公式：IN_TILE_DIM = OUT_TILE_DIM + 2*FILTER_RADIUS（每方向各延伸 r 以涵蓋 halo）。Halo = 鄰居 tile 的真實內部元素；ghost = 陣列外、補 0 的不存在元素。方案 A 第一個 if 管 ghost cell（邊界外補 0），第二個 if 管 deactivation（block 比 output tile 大，停用外圈 FILTER_RADIUS 層 threads）。__syncthreads() 放在載入完整 input tile 之後、開始計算之前（barrier）。

Question 7 - 計算 1D Convolution 輸出 [application]

對 N = {4, 1, 3, 2, 3}、filter F = {2, 1, 4}（r=1，ghost = 0）做 1D convolution，求輸出陣列。

查看答案

用 y[i] = F[0]·x[i-1] + F[1]·x[i] + F[2]·x[i+1]，邊界 ghost = 0：

y[0] = 2·0 + 1·4 + 4·1 = 8
y[1] = 2·4 + 1·1 + 4·3 = 21
y[2] = 2·1 + 1·3 + 4·2 = 13
y[3] = 2·3 + 1·2 + 4·3 = 20
y[4] = 2·2 + 1·3 + 4·0 = 7

輸出 = {8, 21, 13, 20, 7}。

Question 8 - Tiled Kernel 的資源用量與比值計算 [application]

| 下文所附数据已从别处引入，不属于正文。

/-- A count above 255 makes a TIMEOUT.SVC or TIMEOUT.READ line ill-formed (R131). -/
theorem timeout_count_refused {n : Nat} (h : 255 < n) :
    (HostLine.command (.timeoutSvc n)).wellFormed = false ∧
      (HostLine.command (.timeoutRead n)).wellFormed = false :=
  ⟨decide_eq_false (Nat.not_le.mpr h), decide_eq_false (Nat.not_le.mpr h)⟩

/-- Settles O53: a mnemonic expands to its instruction's word, which the decoder reads back. -/
theorem mnemonicsAssembleToTheirWords : Obligations.MnemonicsAssembleToTheirWords := by
  refine ⟨rfl, rfl, rfl, rfl, rfl, rfl, rfl, rfl, rfl, fun n hn => ⟨?_, ?_⟩, fun m hm => ?_,
    fun n hn => timeout_count_refused hn⟩
  · exact ⟨_, expandLine_command (.timeoutSvc n), Nat.mod_eq_of_lt (by simp only [mnemonicWord]; omega)⟩
  · exact ⟨_, expandLine_command (.timeoutRead n), Nat.mod_eq_of_lt (by simp only [mnemonicWord]; omega)⟩
  · refine ⟨_, expandLine_command m, ?_⟩
    rw [mnemonicWord_eq_encode hm]
    exact decodeInvertsEncode (mnemonicInstr m)

/-! ## Pseudo-instructions -/

@[simp] theorem writeBytes_length (b : Buffer) (i : Nat) (bs : List Nat) : (writeBytes b i bs).length = bs.length := by
  induction bs generalizing i with
  | nil => rfl
  | cons v rest ih => simp [writeBytes, ih]

/-- The `j`-th write stores the `j`-th byte, `j` addresses after the first. -/
theorem writeBytes_getElem? (b : Buffer) (i : Nat) (bs : List Nat) {j : Nat} (h : j < bs.length) :
    (writeBytes b i bs)[j]? = some (.write8 (addrOf (.inBuffer b (i + j))) (BitVec.ofNat 8 bs[j])) := by
  induction bs generalizing i j with
  | nil => cases h
  | cons v rest ih =>
    cases j with
    | zero => rfl
    | succ j =>
      simpa [writeBytes, Nat.add_assoc, Nat.add_comm 1] using ih (i + 1) (Nat.lt_of_succ_lt_succ h)

/-- The shape LOADTX and LOADRX share: the bytes from index 0 on, then their number (R132). -/
theorem load_expansion (b : Buffer) (r : Reg) (bs : List Nat) :
    (writeBytes b 0 bs ++ [writeRegister r bs.length]).length = bs.length + 1 ∧
    (∀ (i : Nat) (h : i < bs.length), (writeBytes b 0 bs ++ [writeRegister r bs.length])[i]? =
      some (.write8 (BitVec.ofNat 20 (bufBase b + i)) (BitVec.ofNat 8 bs[i]))) ∧
    (writeBytes b 0 bs ++ [writeRegister r bs.length])[bs.length]? =
      some (.write32 (regAddr r) (BitVec.ofNat 32 bs.length)) := by
  refine ⟨by simp, fun i h => ?_, ?_⟩
  · rw [List.getElem?_append_left (by simpa using h), writeBytes_getElem? b 0 bs h, Nat.zero_add]
    rfl
  · rw [List.getElem?_append_right (by simp), writeBytes_length, Nat.sub_self]
    rfl

/-- More bytes than RXBUF holds make a LOADRX ill-formed (R132). -/
theorem loadRx_tooLong_refused {bs : List Nat} (h : 290 < bs.length) : (HostLine.loadRx bs).wellFormed = false := by
  rw [HostLine.wellFormed, Config.rxMax, decide_eq_false (Nat.not_le.mpr h), Bool.and_false]

/-- Settles O54: the two loads by their shared shape, the other lines as the table writes them. -/
theorem pseudoInstructionsExpand : Obligations.PseudoInstructionsExpand := by
  refine ⟨fun bs => ?_, fun _ _ _ => rfl, fun _ _ => ⟨rfl, rfl, rfl⟩, rfl⟩
  obtain ⟨htxLength, htxBytes, htxCount⟩ := load_expansion .txpay .txLen bs
  obtain ⟨hrxLength, hrxBytes, hrxCount⟩ := load_expansion .rxbuf .rxLen bs
  exact ⟨htxLength, htxBytes, htxCount, hrxLength, hrxBytes, hrxCount, loadRx_tooLong_refused⟩

/-! ## Programs -/

theorem assemble_of_wellFormed {ls : List HostLine} (h : ∀ l ∈ ls, l.wellFormed = true) :
    assemble ls = some (ls.flatMap expandLine) := by
  induction ls with
  | nil => rfl
  | cons l rest ih =>
    obtain ⟨hl, hrest⟩ := List.forall_mem_cons.mp h
    rw [assemble, if_pos hl, ih hrest]
    rfl

theorem assemble_of_illFormed {ls : List HostLine} {l : HostLine} (hmem : l ∈ ls) (hl : l.wellFormed = false) :
    assemble ls = none := by
  induction ls with
  | nil => cases hmem
  | cons l' rest ih =>
    rw [assemble]
    split
    · next hl' =>
      obtain rfl | hrest := List.mem_cons.mp hmem
      · rw [hl] at hl'; cases hl'
      · rw [ih hrest]; rfl
    · rfl

/-- Settles O57: by induction on the lines; a count above 255 is an ill-formed line. -/
theorem programsAssembleLineByLine : Obligations.ProgramsAssembleLineByLine := by
  refine ⟨fun ls h => assemble_of_wellFormed h, fun ls ⟨l, hmem, hl⟩ => assemble_of_illFormed hmem hl,
    fun n ls hn hmem => ?_⟩
  obtain ⟨hsvc, hread⟩ := timeout_count_refused hn
  obtain hmem | hmem := hmem
  · exact assemble_of_illFormed hmem hsvc
  · exact assemble_of_illFormed hmem hread

end Sys2Proof.Machine
end

-- NOP and its word (40_control.md R150, R151)
section

namespace Sys2Proof.Machine

/-- NOP is `skip`, so all that remains is the command's completion (R151). -/
theorem exec_nop_next (s : State) : exec .nop s = .next (setErr none s) :=
  completeCommand_next s

/-- The word 0 is NOP's (30_encoding.md R123). -/
theorem decode_zero : decode 0x00000000 = .ok .nop := decodeInvertsEncode .nop

/-- Settles O26: NOP completes in the state it is run in, which for its word is the state the envelope entered. -/
theorem nopOnlyClearsTheError : Obligations.NopOnlyClearsTheError := by
  refine fun s => ⟨exec_nop_next s, ?_⟩
  calc runCommand 0x00000000 s
    _ = exec .nop (enterCommand 0x00000000 s) := runCommand_of_decode_ok decode_zero s
    _ = .next (setErr none (enterCommand 0x00000000 s)) := exec_nop_next _

end Sys2Proof.Machine
end

-- The checksum unit (41_checksum.md R160 to R165)
section

namespace Sys2Proof.Machine

/-! ## The checksum as a remainder -/

/-- The model's own form of the checksum, as an integer: the floor remainder of 256 minus the sum (R161). -/
theorem cs_toInt (s : List Byte) : ((cs s).toNat : Int) = (256 - (byteSum s : Int)) % 256 := by
  rw [cs_toNat]
  omega

/-- Settles O27: the three forms differ from each other by multiples of 256. -/
theorem checksumIsTheFloorRemainder : Obligations.ChecksumIsTheFloorRemainder := by
  refine ⟨fun s => ⟨sum8_toNat s, cs_toInt s, ?_, ?_⟩, rfl, rfl⟩
  · calc ((cs s).toNat : Int)
      _ = (256 - (byteSum s : Int)) % 256 := cs_toInt s
      _ = (256 - ((byteSum s % 256 : Nat) : Int)) % 256 := by omega
      _ = (256 - ((sum8 s).toNat : Int)) % 256 := by rw [sum8_toNat]
  · calc ((cs s).toNat : Int)
      _ = (256 - (byteSum s : Int)) % 256 := cs_toInt s
      _ = (-(byteSum s : Int)) % 256 := by omega

/-! ## Validation -/

/-- Two bytes that bring the same sum to 0 are congruent modulo 256, and a byte is its own remainder (R162). -/
theorem sum8_add_mod_eq_zero_iff (s : List Byte) (c : Byte) :
    ((sum8 s).toNat + c.toNat) % 256 = 0 ↔ c = cs s := by
  constructor
  · intro hc
    have hcs := sum8_add_cs_mod s
    exact BitVec.eq_of_toNat_eq (by omega)
  · rintro rfl
    exact sum8_add_cs_mod s

theorem validates_iff_eq_cs (s : List Byte) (c : Byte) : validates s c = true ↔ c = cs s :=
  beq_iff_eq.trans (sum8_add_mod_eq_zero_iff s c)

/-- Settles O28. -/
theorem onlyTheChecksumValidates : Obligations.OnlyTheChecksumValidates :=
  fun s c => ⟨sum8_add_mod_eq_zero_iff s c, validates_iff_eq_cs s c⟩

/-! ## The range and the commands -/

section
variable {s : State}

/-- With a buffer selected the bounds alone decide (R163). -/
theorem checksumRange_of_source {b : Buffer} (h : checksumSource s.regs.csSrc = some b) :
    checksumRange s = if s.regs.csOff.toNat + s.regs.csLen.toNat ≤ bufSize b then
      some (bufRange s b s.regs.csOff.toNat s.regs.csLen.toNat) else none := by
  rw [checksumRange, h]

theorem checksumRange_of_no_source (h : checksumSource s.regs.csSrc = none) : checksumRange s = none := by
  rw [checksumRange, h]

theorem checksumRange_of_overrun {b : Buffer} (h : checksumSource s.regs.csSrc = some b)
    (hlt : bufSize b < s.regs.csOff.toNat + s.regs.csLen.toNat) : checksumRange s = none := by
  rw [checksumRange_of_source h, if_neg (Nat.not_le.mpr hlt)]

/-- The codes of CS_SRC with the bases and sizes of their buffers (10_state.md R42, 20_memory.md R91). -/
theorem exists_checksumSource {src : BitVec 2} {base size : Nat}
    (h : (src = 0 ∧ base = 0x20000 ∧ size = 65535) ∨ (src = 1 ∧ base = 0x01000 ∧ size = 290) ∨
      (src = 2 ∧ base = 0x40000 ∧ size = 65545)) :
    ∃ b, checksumSource src = some b ∧ base = bufBase b ∧ size = bufSize b := by
  obtain ⟨rfl, rfl, rfl⟩ | ⟨rfl, rfl, rfl⟩ | ⟨rfl, rfl, rfl⟩ := h
  · exact ⟨.txpay, rfl, rfl, rfl⟩
  · exact ⟨.rxbuf, rfl, rfl, rfl⟩
  · exact ⟨.txfrm, rfl, rfl, rfl⟩

/-- A checksum command over an illegal range (R163). -/
theorem checksumCommand_of_range_none (ok : List Byte → Bool) (h : checksumRange s = none) :
    checksumCommand ok s = .next (setErr (some .range) s) := by
  rw [checksumCommand, h]
  exact raiseCmdError_next .range s

/-- A checksum command over a legal range (R164, R165). -/
theorem checksumCommand_of_range_some (ok : List Byte → Bool) {bytes : List Byte}
    (h : checksumRange s = some bytes) :
    checksumCommand ok s =
      .next (setErr none (setCsResult { cs := cs bytes, sum := sum8 bytes, valid := ok bytes } s)) := by
  rw [checksumCommand, h]
  exact completeCommand_next _

/-- The sum of a buffer range, its bytes taken by their bus addresses. -/
theorem sum8_bufRange_toNat (b : Buffer) (off len : Nat) :
    (sum8 (bufRange s b off len)).toNat =
      (∑ i ∈ Finset.range len, (byteAt s (bufBase b + off + i)).toNat) % 256 := by
  rw [sum8_toNat, byteSum_bufRange]
  simp only [bufByte, bufAddr, Nat.add_assoc]

/-- What both checksum commands report over a legal range: the flag is `ok` of the bytes whose checksum is reported. -/
theorem checksumCommand_reports (ok : List Byte → Bool) {base size : Nat}
    (hsrc : (s.regs.csSrc = 0 ∧ base = 0x20000 ∧ size = 65535) ∨ (s.regs.csSrc = 1 ∧ base = 0x01000 ∧ size = 290) ∨
      (s.regs.csSrc = 2 ∧ base = 0x40000 ∧ size = 65545))
    (hle : s.regs.csOff.toNat + s.regs.csLen.toNat ≤ size) :
    ∃ (r : CsResult) (bytes : List Byte),
      checksumCommand ok s = .next (setErr none (setCsResult r s)) ∧
      r.sum.toNat =
        (∑ i ∈ Finset.range s.regs.csLen.toNat, (byteAt s (base + s.regs.csOff.toNat + i)).toNat) % 256 ∧
      (r.sum.toNat + r.cs.toNat) % 256 = 0 ∧ r.cs = cs bytes ∧ r.valid = ok bytes := by
  obtain ⟨b, hb, rfl, rfl⟩ := exists_checksumSource hsrc
  have hrange := (checksumRange_of_source hb).trans (if_pos hle)
  exact ⟨_, _, checksumCommand_of_range_some ok hrange, sum8_bufRange_toNat b _ _, sum8_add_cs_mod _, rfl, rfl⟩

end

/-! ## The obligations -/

/-- Settles O29: CSUM's flag is 0 whatever the range holds (R164). -/
theorem csumReportsSumAndChecksum : Obligations.CsumReportsSumAndChecksum := by
  intro s base size hsrc hle
  obtain ⟨r, _, hnext, hsum, hcs, -, hvalid⟩ := checksumCommand_reports (fun _ => false) hsrc hle
  exact ⟨r, hnext, hsum, hcs, hvalid⟩

/-- Settles O30: CSCHK's flag says whether CS_EXPECT validates, which only the checksum does (R162, R165). -/
theorem cschkSaysWhetherTheByteValidates : Obligations.CschkSaysWhetherTheByteValidates := by
  intro s base size hsrc hle
  obtain ⟨r, bytes, hnext, hsum, hcs, hbytes, hvalid⟩ :=
    checksumCommand_reports (fun bytes => validates bytes s.regs.csExpect) hsrc hle
  refine ⟨r, hnext, hsum, hcs, ?_⟩
  rw [hvalid, hbytes]
  exact validates_iff_eq_cs bytes s.regs.csExpect

/-- Settles O31: each clause leaves no range, by its source or by its bound. -/
theorem illegalChecksumRangesTrap : Obligations.IllegalChecksumRangesTrap := by
  intro s i hi hillegal
  have hrange : checksumRange s = none := by
    obtain h | ⟨h, hlt⟩ | ⟨h, hlt⟩ | ⟨h, hlt⟩ := hillegal
    · exact checksumRange_of_no_source (congrArg checksumSource h)
    · exact checksumRange_of_overrun (b := .txpay) (congrArg checksumSource h) hlt
    · exact checksumRange_of_overrun (b := .rxbuf) (congrArg checksumSource h) hlt
    · exact checksumRange_of_overrun (b := .txfrm) (congrArg checksumSource h) hlt
  obtain rfl | rfl := hi
  · exact checksumCommand_of_range_none _ hrange
  · exact checksumCommand_of_range_none _ hrange

end Sys2Proof.Machine
end

-- The frame codec (42_frame_codec.md R180 to R191)
section

namespace Sys2Proof.Machine

/-! ## What the codec's commands leave -/

/-- The state ENCODE leaves (R183). -/
def afterEncode (s : State) : State :=
  setErr none (setCadence .awaitAck
    (writeFrame (commandFrame Config.startMarker (payloadOperand s)) (markSequence s)))

/-- The state ENCACK leaves (R184). -/
def afterEncack (s : State) : State := setErr none (writeFrame Config.ack6 s)

/-- The state CLASSIFY leaves (R189). -/
def afterClassify (s : State) : State :=
  setErr none (setCadence (cadenceAfterClassify s.regs.status.cadence)
    (setRxResult
      (parseStatus Config.startMarker (classifiedKind s.regs.status.cadence (receivedFrame s)) (receivedFrame s))
      (parseHdr (receivedFrame s)) (parseTrl (receivedFrame s)) s))

theorem exec_encode_next (s : State) : exec .encode s = .next (afterEncode s) := rfl

theorem eq_afterEncode {s t : State} (h : exec .encode s = .next t) : t = afterEncode s := by
  cases h
  rfl

theorem exec_encack_next (s : State) : exec .encack s = .next (afterEncack s) := rfl

theorem exec_classify_next (s : State) : exec .classify s = .next (afterClassify s) := rfl

/-- The receive registers are the parse of the received frame (R189). -/
theorem afterClassify_parse (s : State) :
    (afterClassify s).regs.rxStatus =
        parseStatus Config.startMarker (classifiedKind s.regs.status.cadence (receivedFrame s)) (receivedFrame s) ∧
      (afterClassify s).regs.rxHdr = parseHdr (receivedFrame s) ∧
      (afterClassify s).regs.rxTrl = parseTrl (receivedFrame s) :=
  ⟨rfl, rfl, rfl⟩

/-! ## The bytes of a Command Frame -/

section
variable (m : Marker) (p : List Byte)

/-- The eight bytes before the payload (R180). -/
def frameHeader : List Byte :=
  [0x00, 0x00, 0xFF, m.1, m.2, BitVec.ofNat 8 p.length, BitVec.ofNat 8 (p.length / 256), cs (le16 p.length)]

theorem commandFrame_header {i : Nat} {v : Byte} (h : (frameHeader m p)[i]? = some v) :
    (commandFrame m p)[i]? = some v := by
  obtain ⟨hi, -⟩ := List.getElem?_eq_some_iff.mp h
  rw [commandFrame_eq, ← frameHeader, List.getElem?_append_left hi, h]

end

/-- The length bytes of a payload of at most 65535 bytes, lowest first, are its length. -/
theorem lengthBytes_toNat {n : Nat} (h : n < 65536) :
    (BitVec.ofNat 8 n).toNat = n % 256 ∧ (BitVec.ofNat 8 (n / 256)).toNat = n / 256 := by
  have hhigh : n / 256 < 256 := by omega
  exact ⟨BitVec.toNat_ofNat n 8, (BitVec.toNat_ofNat _ 8).trans (Nat.mod_eq_of_lt hhigh)⟩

用方案 A (Fig 7.12) 對 N×N 陣列、M×M filter、T×T output tile 做 tiled 2D convolution：(a) 需要幾個 thread block？(b) 每 block 幾個 thread？(c) 每 block 需多少 shared memory？(d) 並驗證 5×5 filter、32×32 input tile 的算術強度。

查看答案

令 M = 2r+1、IN_TILE_DIM = T + 2r = T + M - 1。

(a) blocks = ⌈N/T⌉²（每 block 一個 output tile）。
(b) threads/block = IN_TILE_DIM² = (T+M-1)²（方案 A：block 尺寸 = input tile）。
(c) shared memory = (T+M-1)² × 4 bytes。
(d) 5×5 (r=2)、IN=32 → OUT=28：ratio = 28²·25·2 / (32²·4) = 39200/4096 ≈ 9.57 OP/B（上界 (2r+1)²·2/4 = 12.5）。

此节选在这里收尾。